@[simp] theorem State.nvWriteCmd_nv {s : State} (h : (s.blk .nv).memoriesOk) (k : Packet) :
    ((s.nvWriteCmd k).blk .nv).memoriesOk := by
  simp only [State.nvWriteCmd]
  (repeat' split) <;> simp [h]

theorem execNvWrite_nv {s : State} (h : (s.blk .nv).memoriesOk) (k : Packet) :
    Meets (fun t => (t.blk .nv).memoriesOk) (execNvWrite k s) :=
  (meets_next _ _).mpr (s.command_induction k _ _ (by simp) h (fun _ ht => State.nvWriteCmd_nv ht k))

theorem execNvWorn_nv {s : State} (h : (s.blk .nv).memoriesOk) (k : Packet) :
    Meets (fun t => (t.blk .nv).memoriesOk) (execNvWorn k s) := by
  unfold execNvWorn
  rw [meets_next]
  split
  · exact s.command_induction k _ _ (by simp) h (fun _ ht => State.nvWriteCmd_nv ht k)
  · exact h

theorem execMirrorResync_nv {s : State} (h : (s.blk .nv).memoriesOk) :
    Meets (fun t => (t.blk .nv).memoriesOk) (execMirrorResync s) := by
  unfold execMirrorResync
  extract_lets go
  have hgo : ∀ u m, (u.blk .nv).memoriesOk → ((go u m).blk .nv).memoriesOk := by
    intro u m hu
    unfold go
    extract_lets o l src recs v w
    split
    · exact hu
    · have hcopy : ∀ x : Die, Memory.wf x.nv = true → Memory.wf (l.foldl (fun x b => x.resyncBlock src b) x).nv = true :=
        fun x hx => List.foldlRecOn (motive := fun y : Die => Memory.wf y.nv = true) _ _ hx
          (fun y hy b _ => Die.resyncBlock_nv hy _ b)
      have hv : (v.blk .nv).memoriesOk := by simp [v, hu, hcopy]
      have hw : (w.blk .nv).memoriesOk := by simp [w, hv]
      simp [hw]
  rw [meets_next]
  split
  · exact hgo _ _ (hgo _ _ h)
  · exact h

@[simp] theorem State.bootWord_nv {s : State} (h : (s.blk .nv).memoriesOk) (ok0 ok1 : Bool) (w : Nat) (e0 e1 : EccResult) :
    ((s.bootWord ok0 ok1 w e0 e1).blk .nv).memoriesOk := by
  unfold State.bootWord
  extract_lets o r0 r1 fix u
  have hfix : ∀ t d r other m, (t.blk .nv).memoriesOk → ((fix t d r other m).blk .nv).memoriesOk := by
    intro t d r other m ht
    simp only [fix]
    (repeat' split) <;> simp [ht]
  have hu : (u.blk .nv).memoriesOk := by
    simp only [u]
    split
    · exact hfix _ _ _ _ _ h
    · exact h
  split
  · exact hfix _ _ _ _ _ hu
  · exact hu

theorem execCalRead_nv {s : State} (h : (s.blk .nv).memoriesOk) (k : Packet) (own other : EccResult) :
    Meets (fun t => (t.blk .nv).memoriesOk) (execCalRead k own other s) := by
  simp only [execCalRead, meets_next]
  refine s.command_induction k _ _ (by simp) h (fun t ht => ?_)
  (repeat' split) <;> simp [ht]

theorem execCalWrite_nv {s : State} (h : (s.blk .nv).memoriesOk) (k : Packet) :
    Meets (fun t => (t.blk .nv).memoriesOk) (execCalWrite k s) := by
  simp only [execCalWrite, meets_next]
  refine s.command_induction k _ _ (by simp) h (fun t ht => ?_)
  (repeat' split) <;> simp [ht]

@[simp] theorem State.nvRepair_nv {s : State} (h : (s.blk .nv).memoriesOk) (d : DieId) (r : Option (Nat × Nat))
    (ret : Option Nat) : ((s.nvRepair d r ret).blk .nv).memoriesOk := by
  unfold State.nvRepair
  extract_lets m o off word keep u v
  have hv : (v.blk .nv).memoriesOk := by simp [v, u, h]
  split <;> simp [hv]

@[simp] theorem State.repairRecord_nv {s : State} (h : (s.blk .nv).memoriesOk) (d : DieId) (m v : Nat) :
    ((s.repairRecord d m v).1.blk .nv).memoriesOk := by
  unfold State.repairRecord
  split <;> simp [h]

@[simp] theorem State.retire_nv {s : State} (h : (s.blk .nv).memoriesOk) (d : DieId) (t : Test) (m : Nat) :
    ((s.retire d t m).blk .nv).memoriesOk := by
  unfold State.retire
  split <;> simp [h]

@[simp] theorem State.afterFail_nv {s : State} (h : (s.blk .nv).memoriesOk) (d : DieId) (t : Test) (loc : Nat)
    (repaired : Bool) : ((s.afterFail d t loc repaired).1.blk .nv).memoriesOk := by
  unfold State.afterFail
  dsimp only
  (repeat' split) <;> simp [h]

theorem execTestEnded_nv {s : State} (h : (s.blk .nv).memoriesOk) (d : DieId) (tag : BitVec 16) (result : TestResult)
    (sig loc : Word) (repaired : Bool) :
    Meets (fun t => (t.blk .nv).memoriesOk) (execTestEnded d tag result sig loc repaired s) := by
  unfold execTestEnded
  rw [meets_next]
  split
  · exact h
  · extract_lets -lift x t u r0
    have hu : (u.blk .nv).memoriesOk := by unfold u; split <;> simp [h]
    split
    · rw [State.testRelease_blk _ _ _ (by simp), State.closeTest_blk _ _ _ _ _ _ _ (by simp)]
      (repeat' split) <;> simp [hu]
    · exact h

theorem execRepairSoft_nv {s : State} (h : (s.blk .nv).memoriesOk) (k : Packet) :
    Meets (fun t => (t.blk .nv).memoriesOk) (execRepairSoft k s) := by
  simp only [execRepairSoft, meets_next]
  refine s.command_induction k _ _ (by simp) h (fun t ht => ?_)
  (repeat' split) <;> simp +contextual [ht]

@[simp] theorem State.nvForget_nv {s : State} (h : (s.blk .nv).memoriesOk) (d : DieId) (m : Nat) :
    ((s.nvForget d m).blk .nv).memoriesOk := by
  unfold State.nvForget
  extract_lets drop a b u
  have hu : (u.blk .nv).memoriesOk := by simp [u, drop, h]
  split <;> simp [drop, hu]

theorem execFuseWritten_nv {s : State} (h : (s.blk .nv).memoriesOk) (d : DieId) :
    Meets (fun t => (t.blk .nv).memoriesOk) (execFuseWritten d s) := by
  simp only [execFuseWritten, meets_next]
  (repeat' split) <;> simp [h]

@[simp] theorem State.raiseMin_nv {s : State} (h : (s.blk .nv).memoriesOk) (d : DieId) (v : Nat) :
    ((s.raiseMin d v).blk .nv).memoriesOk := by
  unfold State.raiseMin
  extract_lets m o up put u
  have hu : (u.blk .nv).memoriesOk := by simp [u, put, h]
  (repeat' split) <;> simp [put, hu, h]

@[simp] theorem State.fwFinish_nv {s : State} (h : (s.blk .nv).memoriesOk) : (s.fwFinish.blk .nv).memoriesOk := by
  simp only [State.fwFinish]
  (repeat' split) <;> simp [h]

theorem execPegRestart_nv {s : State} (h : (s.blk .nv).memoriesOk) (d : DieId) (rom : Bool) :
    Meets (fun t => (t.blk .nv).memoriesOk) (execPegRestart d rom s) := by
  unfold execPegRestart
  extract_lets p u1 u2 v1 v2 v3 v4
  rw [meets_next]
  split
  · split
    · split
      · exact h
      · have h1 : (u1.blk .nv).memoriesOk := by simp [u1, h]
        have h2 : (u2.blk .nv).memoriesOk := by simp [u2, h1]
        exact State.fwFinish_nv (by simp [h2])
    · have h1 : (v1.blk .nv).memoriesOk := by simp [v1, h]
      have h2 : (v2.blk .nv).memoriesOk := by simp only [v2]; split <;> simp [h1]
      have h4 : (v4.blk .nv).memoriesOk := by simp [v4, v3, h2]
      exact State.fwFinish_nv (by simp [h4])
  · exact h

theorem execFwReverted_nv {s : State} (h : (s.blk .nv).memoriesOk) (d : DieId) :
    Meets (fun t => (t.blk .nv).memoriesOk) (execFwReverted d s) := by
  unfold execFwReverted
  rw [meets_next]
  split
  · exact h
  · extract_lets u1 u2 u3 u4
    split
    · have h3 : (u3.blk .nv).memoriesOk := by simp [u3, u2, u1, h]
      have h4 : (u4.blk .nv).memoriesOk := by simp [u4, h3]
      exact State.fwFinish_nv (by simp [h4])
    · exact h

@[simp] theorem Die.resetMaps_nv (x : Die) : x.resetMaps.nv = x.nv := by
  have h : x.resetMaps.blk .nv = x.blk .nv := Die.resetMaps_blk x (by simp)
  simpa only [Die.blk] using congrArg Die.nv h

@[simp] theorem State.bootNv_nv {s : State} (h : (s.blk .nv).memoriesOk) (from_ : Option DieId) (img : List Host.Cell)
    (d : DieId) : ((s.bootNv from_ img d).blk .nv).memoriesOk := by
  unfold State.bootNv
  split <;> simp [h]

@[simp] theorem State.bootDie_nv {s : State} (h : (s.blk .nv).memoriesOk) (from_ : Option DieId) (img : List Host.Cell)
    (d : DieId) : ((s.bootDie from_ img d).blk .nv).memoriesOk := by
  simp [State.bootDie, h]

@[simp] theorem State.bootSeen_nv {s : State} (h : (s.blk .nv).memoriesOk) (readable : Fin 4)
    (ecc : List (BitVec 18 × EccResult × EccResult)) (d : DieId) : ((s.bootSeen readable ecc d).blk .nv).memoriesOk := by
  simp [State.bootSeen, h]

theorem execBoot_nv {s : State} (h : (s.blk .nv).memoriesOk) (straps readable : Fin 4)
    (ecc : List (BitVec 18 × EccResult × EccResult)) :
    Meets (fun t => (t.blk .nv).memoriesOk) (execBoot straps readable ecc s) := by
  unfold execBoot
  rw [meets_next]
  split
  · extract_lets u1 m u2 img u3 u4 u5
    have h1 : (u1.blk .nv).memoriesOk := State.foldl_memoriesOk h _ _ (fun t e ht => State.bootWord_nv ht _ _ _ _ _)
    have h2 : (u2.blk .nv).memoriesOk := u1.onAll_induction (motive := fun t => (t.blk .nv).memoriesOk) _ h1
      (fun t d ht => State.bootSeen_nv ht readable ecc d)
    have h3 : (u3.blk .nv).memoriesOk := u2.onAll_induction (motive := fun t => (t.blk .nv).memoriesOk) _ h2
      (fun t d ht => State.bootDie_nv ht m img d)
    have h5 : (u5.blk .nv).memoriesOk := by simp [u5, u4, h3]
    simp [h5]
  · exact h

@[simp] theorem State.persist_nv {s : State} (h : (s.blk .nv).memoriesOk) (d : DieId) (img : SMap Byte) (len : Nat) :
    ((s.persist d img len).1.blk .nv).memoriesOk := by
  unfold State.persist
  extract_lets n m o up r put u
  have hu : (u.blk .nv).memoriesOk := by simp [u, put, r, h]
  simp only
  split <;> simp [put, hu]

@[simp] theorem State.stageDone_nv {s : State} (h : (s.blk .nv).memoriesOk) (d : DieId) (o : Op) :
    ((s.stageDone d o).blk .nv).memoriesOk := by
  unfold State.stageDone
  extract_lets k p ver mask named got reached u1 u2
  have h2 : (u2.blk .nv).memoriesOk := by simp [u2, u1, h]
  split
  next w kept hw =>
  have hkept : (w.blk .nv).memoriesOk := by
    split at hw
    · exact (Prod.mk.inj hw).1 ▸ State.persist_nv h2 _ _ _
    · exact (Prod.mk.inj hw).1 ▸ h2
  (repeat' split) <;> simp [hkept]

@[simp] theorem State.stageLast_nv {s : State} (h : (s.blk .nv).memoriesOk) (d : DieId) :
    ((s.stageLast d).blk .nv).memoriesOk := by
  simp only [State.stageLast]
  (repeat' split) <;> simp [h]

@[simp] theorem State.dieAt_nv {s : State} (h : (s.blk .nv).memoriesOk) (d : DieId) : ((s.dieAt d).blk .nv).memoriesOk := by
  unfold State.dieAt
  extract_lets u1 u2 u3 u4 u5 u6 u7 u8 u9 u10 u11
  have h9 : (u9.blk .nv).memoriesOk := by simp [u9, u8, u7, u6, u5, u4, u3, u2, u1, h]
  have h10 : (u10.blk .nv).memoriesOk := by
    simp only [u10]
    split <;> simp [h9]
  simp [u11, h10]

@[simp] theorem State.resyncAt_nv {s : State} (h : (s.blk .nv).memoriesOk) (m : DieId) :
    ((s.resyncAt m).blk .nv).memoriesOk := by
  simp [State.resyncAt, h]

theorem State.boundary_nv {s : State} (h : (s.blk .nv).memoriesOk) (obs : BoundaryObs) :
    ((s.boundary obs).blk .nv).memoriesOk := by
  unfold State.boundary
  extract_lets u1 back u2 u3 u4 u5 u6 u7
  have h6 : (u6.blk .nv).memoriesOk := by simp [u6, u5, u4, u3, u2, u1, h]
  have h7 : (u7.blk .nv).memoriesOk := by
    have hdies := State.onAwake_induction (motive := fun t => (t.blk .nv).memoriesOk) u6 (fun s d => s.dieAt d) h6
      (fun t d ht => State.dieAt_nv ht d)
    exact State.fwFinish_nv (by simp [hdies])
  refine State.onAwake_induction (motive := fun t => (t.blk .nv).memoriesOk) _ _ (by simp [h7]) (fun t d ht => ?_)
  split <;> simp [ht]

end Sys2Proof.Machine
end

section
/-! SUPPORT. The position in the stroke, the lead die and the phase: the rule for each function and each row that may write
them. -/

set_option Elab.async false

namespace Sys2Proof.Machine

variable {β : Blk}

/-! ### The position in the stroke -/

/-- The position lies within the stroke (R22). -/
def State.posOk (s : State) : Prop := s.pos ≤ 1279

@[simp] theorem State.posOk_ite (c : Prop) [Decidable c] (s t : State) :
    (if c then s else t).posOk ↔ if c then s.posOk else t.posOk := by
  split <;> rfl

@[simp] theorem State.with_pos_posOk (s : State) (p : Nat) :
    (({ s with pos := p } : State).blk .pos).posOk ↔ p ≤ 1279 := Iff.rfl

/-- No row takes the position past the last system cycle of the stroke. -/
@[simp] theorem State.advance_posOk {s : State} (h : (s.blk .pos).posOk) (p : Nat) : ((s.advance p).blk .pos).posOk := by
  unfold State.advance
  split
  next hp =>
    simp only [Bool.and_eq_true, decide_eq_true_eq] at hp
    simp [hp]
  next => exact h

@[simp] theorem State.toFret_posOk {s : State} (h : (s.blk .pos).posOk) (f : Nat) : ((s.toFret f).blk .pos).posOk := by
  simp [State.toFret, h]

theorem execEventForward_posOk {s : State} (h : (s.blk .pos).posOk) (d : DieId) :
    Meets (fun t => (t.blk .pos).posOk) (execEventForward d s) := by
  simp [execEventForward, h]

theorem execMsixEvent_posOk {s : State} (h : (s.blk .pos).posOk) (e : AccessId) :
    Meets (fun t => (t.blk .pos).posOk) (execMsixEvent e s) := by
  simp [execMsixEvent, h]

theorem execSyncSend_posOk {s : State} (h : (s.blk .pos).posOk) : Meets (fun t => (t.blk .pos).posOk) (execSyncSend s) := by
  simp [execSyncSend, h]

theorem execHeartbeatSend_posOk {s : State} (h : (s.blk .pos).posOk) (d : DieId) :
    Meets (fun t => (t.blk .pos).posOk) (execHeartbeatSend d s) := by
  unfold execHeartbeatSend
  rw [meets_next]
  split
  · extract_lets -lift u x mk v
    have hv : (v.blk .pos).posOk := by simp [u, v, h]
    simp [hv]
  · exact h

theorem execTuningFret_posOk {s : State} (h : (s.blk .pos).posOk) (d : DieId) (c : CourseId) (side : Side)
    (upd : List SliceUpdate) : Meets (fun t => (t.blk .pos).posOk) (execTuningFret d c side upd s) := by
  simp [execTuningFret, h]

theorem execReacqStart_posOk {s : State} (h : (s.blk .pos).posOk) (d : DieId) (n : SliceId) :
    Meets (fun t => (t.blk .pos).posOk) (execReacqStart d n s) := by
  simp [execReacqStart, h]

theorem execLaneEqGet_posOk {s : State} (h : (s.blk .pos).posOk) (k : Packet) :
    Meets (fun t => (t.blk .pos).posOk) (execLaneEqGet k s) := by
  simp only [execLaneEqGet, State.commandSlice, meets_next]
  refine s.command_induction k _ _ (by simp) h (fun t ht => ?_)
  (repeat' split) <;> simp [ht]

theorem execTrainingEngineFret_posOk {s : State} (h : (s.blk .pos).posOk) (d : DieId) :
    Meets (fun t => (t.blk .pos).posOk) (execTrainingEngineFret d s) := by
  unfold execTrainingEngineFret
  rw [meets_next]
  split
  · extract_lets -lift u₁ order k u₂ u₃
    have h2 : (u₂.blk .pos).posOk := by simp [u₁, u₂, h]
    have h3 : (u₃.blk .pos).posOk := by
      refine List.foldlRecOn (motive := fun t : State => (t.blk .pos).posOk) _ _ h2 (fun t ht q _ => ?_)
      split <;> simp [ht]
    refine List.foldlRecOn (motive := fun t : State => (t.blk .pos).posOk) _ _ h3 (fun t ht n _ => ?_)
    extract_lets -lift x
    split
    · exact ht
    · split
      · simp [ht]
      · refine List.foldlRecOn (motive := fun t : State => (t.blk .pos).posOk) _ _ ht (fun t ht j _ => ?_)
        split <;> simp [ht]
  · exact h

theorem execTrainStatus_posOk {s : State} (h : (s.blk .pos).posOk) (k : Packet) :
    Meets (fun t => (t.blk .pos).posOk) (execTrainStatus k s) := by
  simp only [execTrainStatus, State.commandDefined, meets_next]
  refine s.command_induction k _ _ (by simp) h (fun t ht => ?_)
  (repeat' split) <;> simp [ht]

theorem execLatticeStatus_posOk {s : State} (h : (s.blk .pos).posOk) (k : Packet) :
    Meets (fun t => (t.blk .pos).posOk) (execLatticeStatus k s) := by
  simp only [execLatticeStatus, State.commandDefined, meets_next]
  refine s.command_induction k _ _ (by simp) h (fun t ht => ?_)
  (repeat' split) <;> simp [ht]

--*--

▶ [What needs to be done]: Within the data above, the span starting at the line containing "(rom : Bool)" and ending at the line containing "have h4 : (v4.blk" is to be retyped exactly, with no other lines.

▶ [Reply]:
theorem execPegRestart_nv {s : State} (h : (s.blk .nv).memoriesOk) (d : DieId) (rom : Bool) :
    Meets (fun t => (t.blk .nv).memoriesOk) (execPegRestart d rom s) := by
  unfold execPegRestart
  extract_lets p u1 u2 v1 v2 v3 v4
  rw [meets_next]
  split
  · split
    · split
      · exact h
      · have h1 : (u1.blk .nv).memoriesOk := by simp [u1, h]
        have h2 : (u2.blk .nv).memoriesOk := by simp [u2, h1]
        exact State.fwFinish_nv (by simp [h2])
    · have h1 : (v1.blk .nv).memoriesOk := by simp [v1, h]
      have h2 : (v2.blk .nv).memoriesOk := by simp only [v2]; split <;> simp [h1]
      have h4 : (v4.blk .nv).memoriesOk := by simp [v4, v3, h2]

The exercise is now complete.